The ephemerals must start early if they are to gather enough moisture and sunlight before the deciduous trees leaf out. Once the beech-maple canopy fills in, the forest floor is a darker place for the crucial photosynthesis that guarantees the survival of the wildflowers. And the competition for water is just as vital as these plants share the space at the feet of mature trees that are always thirsty in the spring.
The blooming of the ephemerals in these woods starts with the tiny Harbinger-of-spring (Erigenia bulbosa) and ends with the a big show of the Large-flowered trillium (Trillium grandiflorum), also called white trillium. In between them, another 20 species spring up and fade away. If the succession was a symphony, it would start with a gentle string solo, slowly build to a movement of many instruments, and finish with the crescendo of these large, white blossoms.
Today, I'm here when the white trilliums are at their peak, full of prime, perfect flowers. The subtle perfume of the mid-spring flowers has faded.
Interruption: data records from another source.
-- ==== Sys2Proof/Laws/State.lean ====
section
/-! SUPPORT. What each shared update of the state leaves as it was: one equation for each part of the state. -/

namespace Sys2Proof.Machine

/-- `State.disarm` changes only `timers`. -/
@[simp] theorem State.disarm_frame (t : TimerId) (s : State) :
    (s.disarm t).pending = s.pending ∧ (s.disarm t).now = s.now ∧ (s.disarm t).free = s.free ∧ (s.disarm t).arch = s.arch ∧ (s.disarm t).pins = s.pins ∧ (s.disarm t).tb = s.tb ∧ (s.disarm t).meas = s.meas ∧ (s.disarm t).lane = s.lane ∧ (s.disarm t).snap = s.snap ∧ (s.disarm t).phase = s.phase ∧ (s.disarm t).loop = s.loop ∧ (s.disarm t).shelf = s.shelf ∧ (s.disarm t).dist = s.dist ∧ (s.disarm t).bat = s.bat ∧ (s.disarm t).seq = s.seq ∧ (s.disarm t).thm = s.thm ∧ (s.disarm t).eng = s.eng ∧ (s.disarm t).net = s.net ∧ (s.disarm t).twin = s.twin ∧ (s.disarm t).casc = s.casc ∧ (s.disarm t).rst = s.rst ∧ (s.disarm t).mem = s.mem ∧ (s.disarm t).evr = s.evr ∧ (s.disarm t).upd = s.upd := ⟨rfl, rfl, rfl, rfl, rfl, rfl, rfl, rfl, rfl, rfl, rfl, rfl, rfl, rfl, rfl, rfl, rfl, rfl, rfl, rfl, rfl, rfl, rfl, rfl⟩

/-- `State.armAt` changes only `timers`. -/
@[simp] theorem State.armAt_frame (t : TimerId) (n : Nat) (s : State) :
    (s.armAt t n).pending = s.pending ∧ (s.armAt t n).now = s.now ∧ (s.armAt t n).free = s.free ∧ (s.armAt t n).arch = s.arch ∧ (s.armAt t n).pins = s.pins ∧ (s.armAt t n).tb = s.tb ∧ (s.armAt t n).meas = s.meas ∧ (s.armAt t n).lane = s.lane ∧ (s.armAt t n).snap = s.snap ∧ (s.armAt t n).phase = s.phase ∧ (s.armAt t n).loop = s.loop ∧ (s.armAt t n).shelf = s.shelf ∧ (s.armAt t n).dist = s.dist ∧ (s.armAt t n).bat = s.bat ∧ (s.armAt t n).seq = s.seq ∧ (s.armAt t n).thm = s.thm ∧ (s.armAt t n).eng = s.eng ∧ (s.armAt t n).net = s.net ∧ (s.armAt t n).twin = s.twin ∧ (s.armAt t n).casc = s.casc ∧ (s.armAt t n).rst = s.rst ∧ (s.armAt t n).mem = s.mem ∧ (s.armAt t n).evr = s.evr ∧ (s.armAt t n).upd = s.upd := ⟨rfl, rfl, rfl, rfl, rfl, rfl, rfl, rfl, rfl, rfl, rfl, rfl, rfl, rfl, rfl, rfl, rfl, rfl, rfl, rfl, rfl, rfl, rfl, rfl⟩

/-- `State.arm` changes only `timers`. -/
@[simp] theorem State.arm_frame (t : TimerId) (n : Nat) (s : State) :
    (s.arm t n).pending = s.pending ∧ (s.arm t n).now = s.now ∧ (s.arm t n).free = s.free ∧ (s.arm t n).arch = s.arch ∧ (s.arm t n).pins = s.pins ∧ (s.arm t n).tb = s.tb ∧ (s.arm t n).meas = s.meas ∧ (s.arm t n).lane = s.lane ∧ (s.arm t n).snap = s.snap ∧ (s.arm t n).phase = s.phase ∧ (s.arm t n).loop = s.loop ∧ (s.arm t n).shelf = s.shelf ∧ (s.arm t n).dist = s.dist ∧ (s.arm t n).bat = s.bat ∧ (s.arm t n).seq = s.seq ∧ (s.arm t n).thm = s.thm ∧ (s.arm t n).eng = s.eng ∧ (s.arm t n).net = s.net ∧ (s.arm t n).twin = s.twin ∧ (s.arm t n).casc = s.casc ∧ (s.arm t n).rst = s.rst ∧ (s.arm t n).mem = s.mem ∧ (s.arm t n).evr = s.evr ∧ (s.arm t n).upd = s.upd := ⟨rfl, rfl, rfl, rfl, rfl, rfl, rfl, rfl, rfl, rfl, rfl, rfl, rfl, rfl, rfl, rfl, rfl, rfl, rfl, rfl, rfl, rfl, rfl, rfl⟩

/-- `State.armOnce` changes only `timers`. -/
@[simp] theorem State.armOnce_frame (t : TimerId) (n : Nat) (s : State) :
    (s.armOnce t n).pending = s.pending ∧ (s.armOnce t n).now = s.now ∧ (s.armOnce t n).free = s.free ∧ (s.armOnce t n).arch = s.arch ∧ (s.armOnce t n).pins = s.pins ∧ (s.armOnce t n).tb = s.tb ∧ (s.armOnce t n).meas = s.meas ∧ (s.armOnce t n).lane = s.lane ∧ (s.armOnce t n).snap = s.snap ∧ (s.armOnce t n).phase = s.phase ∧ (s.armOnce t n).loop = s.loop ∧ (s.armOnce t n).shelf = s.shelf ∧ (s.armOnce t n).dist = s.dist ∧ (s.armOnce t n).bat = s.bat ∧ (s.armOnce t n).seq = s.seq ∧ (s.armOnce t n).thm = s.thm ∧ (s.armOnce t n).eng = s.eng ∧ (s.armOnce t n).net = s.net ∧ (s.armOnce t n).twin = s.twin ∧ (s.armOnce t n).casc = s.casc ∧ (s.armOnce t n).rst = s.rst ∧ (s.armOnce t n).mem = s.mem ∧ (s.armOnce t n).evr = s.evr ∧ (s.armOnce t n).upd = s.upd := by
  unfold State.armOnce; split <;> simp

/-- `State.armWhile` changes only `timers`. -/
@[simp] theorem State.armWhile_frame (c : Bool) (t : TimerId) (n : Nat) (s : State) :
    (s.armWhile c t n).pending = s.pending ∧ (s.armWhile c t n).now = s.now ∧ (s.armWhile c t n).free = s.free ∧ (s.armWhile c t n).arch = s.arch ∧ (s.armWhile c t n).pins = s.pins ∧ (s.armWhile c t n).tb = s.tb ∧ (s.armWhile c t n).meas = s.meas ∧ (s.armWhile c t n).lane = s.lane ∧ (s.armWhile c t n).snap = s.snap ∧ (s.armWhile c t n).phase = s.phase ∧ (s.armWhile c t n).loop = s.loop ∧ (s.armWhile c t n).shelf = s.shelf ∧ (s.armWhile c t n).dist = s.dist ∧ (s.armWhile c t n).bat = s.bat ∧ (s.armWhile c t n).seq = s.seq ∧ (s.armWhile c t n).thm = s.thm ∧ (s.armWhile c t n).eng = s.eng ∧ (s.armWhile c t n).net = s.net ∧ (s.armWhile c t n).twin = s.twin ∧ (s.armWhile c t n).casc = s.casc ∧ (s.armWhile c t n).rst = s.rst ∧ (s.armWhile c t n).mem = s.mem ∧ (s.armWhile c t n).evr = s.evr ∧ (s.armWhile c t n).upd = s.upd := by
  unfold State.armWhile; split <;> simp

/-- `State.modCh` changes only `meas`. -/
@[simp] theorem State.modCh_frame (k : Fin 48) (f : Channel → Channel) (s : State) :
    (s.modCh k f).pending = s.pending ∧ (s.modCh k f).now = s.now ∧ (s.modCh k f).timers = s.timers ∧ (s.modCh k f).free = s.free ∧ (s.modCh k f).arch = s.arch ∧ (s.modCh k f).pins = s.pins ∧ (s.modCh k f).tb = s.tb ∧ (s.modCh k f).lane = s.lane ∧ (s.modCh k f).snap = s.snap ∧ (s.modCh k f).phase = s.phase ∧ (s.modCh k f).loop = s.loop ∧ (s.modCh k f).shelf = s.shelf ∧ (s.modCh k f).dist = s.dist ∧ (s.modCh k f).bat = s.bat ∧ (s.modCh k f).seq = s.seq ∧ (s.modCh k f).thm = s.thm ∧ (s.modCh k f).eng = s.eng ∧ (s.modCh k f).net = s.net ∧ (s.modCh k f).twin = s.twin ∧ (s.modCh k f).casc = s.casc ∧ (s.modCh k f).rst = s.rst ∧ (s.modCh k f).mem = s.mem ∧ (s.modCh k f).evr = s.evr ∧ (s.modCh k f).upd = s.upd := ⟨rfl, rfl, rfl, rfl, rfl, rfl, rfl, rfl, rfl, rfl, rfl, rfl, rfl, rfl, rfl, rfl, rfl, rfl, rfl, rfl, rfl, rfl, rfl, rfl⟩

/-- `State.modModu` changes only `meas`. -/
@[simp] theorem State.modModu_frame (k : Fin 52) (f : Modulator → Modulator) (s : State) :
    (s.modModu k f).pending = s.pending ∧ (s.modModu k f).now = s.now ∧ (s.modModu k f).timers = s.timers ∧ (s.modModu k f).free = s.free ∧ (s.modModu k f).arch = s.arch ∧ (s.modModu k f).pins = s.pins ∧ (s.modModu k f).tb = s.tb ∧ (s.modModu k f).lane = s.lane ∧ (s.modModu k f).snap = s.snap ∧ (s.modModu k f).phase = s.phase ∧ (s.modModu k f).loop = s.loop ∧ (s.modModu k f).shelf = s.shelf ∧ (s.modModu k f).dist = s.dist ∧ (s.modModu k f).bat = s.bat ∧ (s.modModu k f).seq = s.seq ∧ (s.modModu k f).thm = s.thm ∧ (s.modModu k f).eng = s.eng ∧ (s.modModu k f).net = s.net ∧ (s.modModu k f).twin = s.twin ∧ (s.modModu k f).casc = s.casc ∧ (s.modModu k f).rst = s.rst ∧ (s.modModu k f).mem = s.mem ∧ (s.modModu k f).evr = s.evr ∧ (s.modModu k f).upd = s.upd := ⟨rfl, rfl, rfl, rfl, rfl, rfl, rfl, rfl, rfl, rfl, rfl, rfl, rfl, rfl, rfl, rfl, rfl, rfl, rfl, rfl, rfl, rfl, rfl, rfl⟩

/-- `State.modSlot` changes only `meas`. -/
@[simp] theorem State.modSlot_frame (k : Fin 4) (f : Slot → Slot) (s : State) :
    (s.modSlot k f).pending = s.pending ∧ (s.modSlot k f).now = s.now ∧ (s.modSlot k f).timers = s.timers ∧ (s.modSlot k f).free = s.free ∧ (s.modSlot k f).arch = s.arch ∧ (s.modSlot k f).pins = s.pins ∧ (s.modSlot k f).tb = s.tb ∧ (s.modSlot k f).lane = s.lane ∧ (s.modSlot k f).snap = s.snap ∧ (s.modSlot k f).phase = s.phase ∧ (s.modSlot k f).loop = s.loop ∧ (s.modSlot k f).shelf = s.shelf ∧ (s.modSlot k f).dist = s.dist ∧ (s.modSlot k f).bat = s.bat ∧ (s.modSlot k f).seq = s.seq ∧ (s.modSlot k f).thm = s.thm ∧ (s.modSlot k f).eng = s.eng ∧ (s.modSlot k f).net = s.net ∧ (s.modSlot k f).twin = s.twin ∧ (s.modSlot k f).casc = s.casc ∧ (s.modSlot k f).rst = s.rst ∧ (s.modSlot k f).mem = s.mem ∧ (s.modSlot k f).evr = s.evr ∧ (s.modSlot k f).upd = s.upd := ⟨rfl, rfl, rfl, rfl, rfl, rfl, rfl, rfl, rfl, rfl, rfl, rfl, rfl, rfl, rfl, rfl, rfl, rfl, rfl, rfl, rfl, rfl, rfl, rfl⟩

/-- `State.modLane` changes only `lane`. -/
@[simp] theorem State.modLane_frame (k : Fin 12) (f : Lane → Lane) (s : State) :
    (s.modLane k f).pending = s.pending ∧ (s.modLane k f).now = s.now ∧ (s.modLane k f).timers = s.timers ∧ (s.modLane k f).free = s.free ∧ (s.modLane k f).arch = s.arch ∧ (s.modLane k f).pins = s.pins ∧ (s.modLane k f).tb = s.tb ∧ (s.modLane k f).meas = s.meas ∧ (s.modLane k f).snap = s.snap ∧ (s.modLane k f).phase = s.phase ∧ (s.modLane k f).loop = s.loop ∧ (s.modLane k f).shelf = s.shelf ∧ (s.modLane k f).dist = s.dist ∧ (s.modLane k f).bat = s.bat ∧ (s.modLane k f).seq = s.seq ∧ (s.modLane k f).thm = s.thm ∧ (s.modLane k f).eng = s.eng ∧ (s.modLane k f).net = s.net ∧ (s.modLane k f).twin = s.twin ∧ (s.modLane k f).casc = s.casc ∧ (s.modLane k f).rst = s.rst ∧ (s.modLane k f).mem = s.mem ∧ (s.modLane k f).evr = s.evr ∧ (s.modLane k f).upd = s.upd := ⟨rfl, rfl, rfl, rfl, rfl, rfl, rfl, rfl, rfl, rfl, rfl, rfl, rfl, rfl, rfl, rfl, rfl, rfl, rfl, rfl, rfl, rfl, rfl, rfl⟩

/-- `State.modPhase` changes only `phase`. -/
@[simp] theorem State.modPhase_frame (k : Fin 32) (f : Phase → Phase) (s : State) :
    (s.modPhase k f).pending = s.pending ∧ (s.modPhase k f).now = s.now ∧ (s.modPhase k f).timers = s.timers ∧ (s.modPhase k f).free = s.free ∧ (s.modPhase k f).arch = s.arch ∧ (s.modPhase k f).pins = s.pins ∧ (s.modPhase k f).tb = s.tb ∧ (s.modPhase k f).meas = s.meas ∧ (s.modPhase k f).lane = s.lane ∧ (s.modPhase k f).snap = s.snap ∧ (s.modPhase k f).loop = s.loop ∧ (s.modPhase k f).shelf = s.shelf ∧ (s.modPhase k f).dist = s.dist ∧ (s.modPhase k f).bat = s.bat ∧ (s.modPhase k f).seq = s.seq ∧ (s.modPhase k f).thm = s.thm ∧ (s.modPhase k f).eng = s.eng ∧ (s.modPhase k f).net = s.net ∧ (s.modPhase k f).twin = s.twin ∧ (s.modPhase k f).casc = s.casc ∧ (s.modPhase k f).rst = s.rst ∧ (s.modPhase k f).mem = s.mem ∧ (s.modPhase k f).evr = s.evr ∧ (s.modPhase k f).upd = s.upd := ⟨rfl, rfl, rfl, rfl, rfl, rfl, rfl, rfl, rfl, rfl, rfl, rfl, rfl, rfl, rfl, rfl, rfl, rfl, rfl, rfl, rfl, rfl, rfl, rfl⟩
Now it's all about the stunning sight of white as far as you can see through the woods.
I'll come back here a few more times when the trilliums take on a rosy blush as they fade. Then I'll turn my attention to returning songbirds or places far from home. But as sure as the seasons ebb and flow, the sirens of spring in this forest will call me back next April. And as always, I will be too weak to resist them.
MAKING THE PHOTOGRAPH (Techniques for Photographing Landscapes)
SUBJECT: Large-flowered trilliums (Trillium grandiflorum), Bendix Woods County Park, Indiana
CONDITIONS: Cool, fairly calm winds, lightly-overcast sky
EQUIPMENT and SETTINGS: Nikon D810, manual 35mm tilt lens, polarizing filter, tripod, cable release, Manual mode, Matrix meter, Manual focus
EXPOSURE: 1/15 sec at f/11, ISO 640
TECHNIQUE: In the spring when I'm not on the road, this woodland preserve is my home and office. Or so it feels when the forest's flowers are blooming. I've spent many quiet days along the trails, photographing flower portraits and big scenes. This section is a state nature preserve inside a well-loved county park. But I'm always surprised how few people walk these trails, even at the peak of the season. I can be here all day and see no one else.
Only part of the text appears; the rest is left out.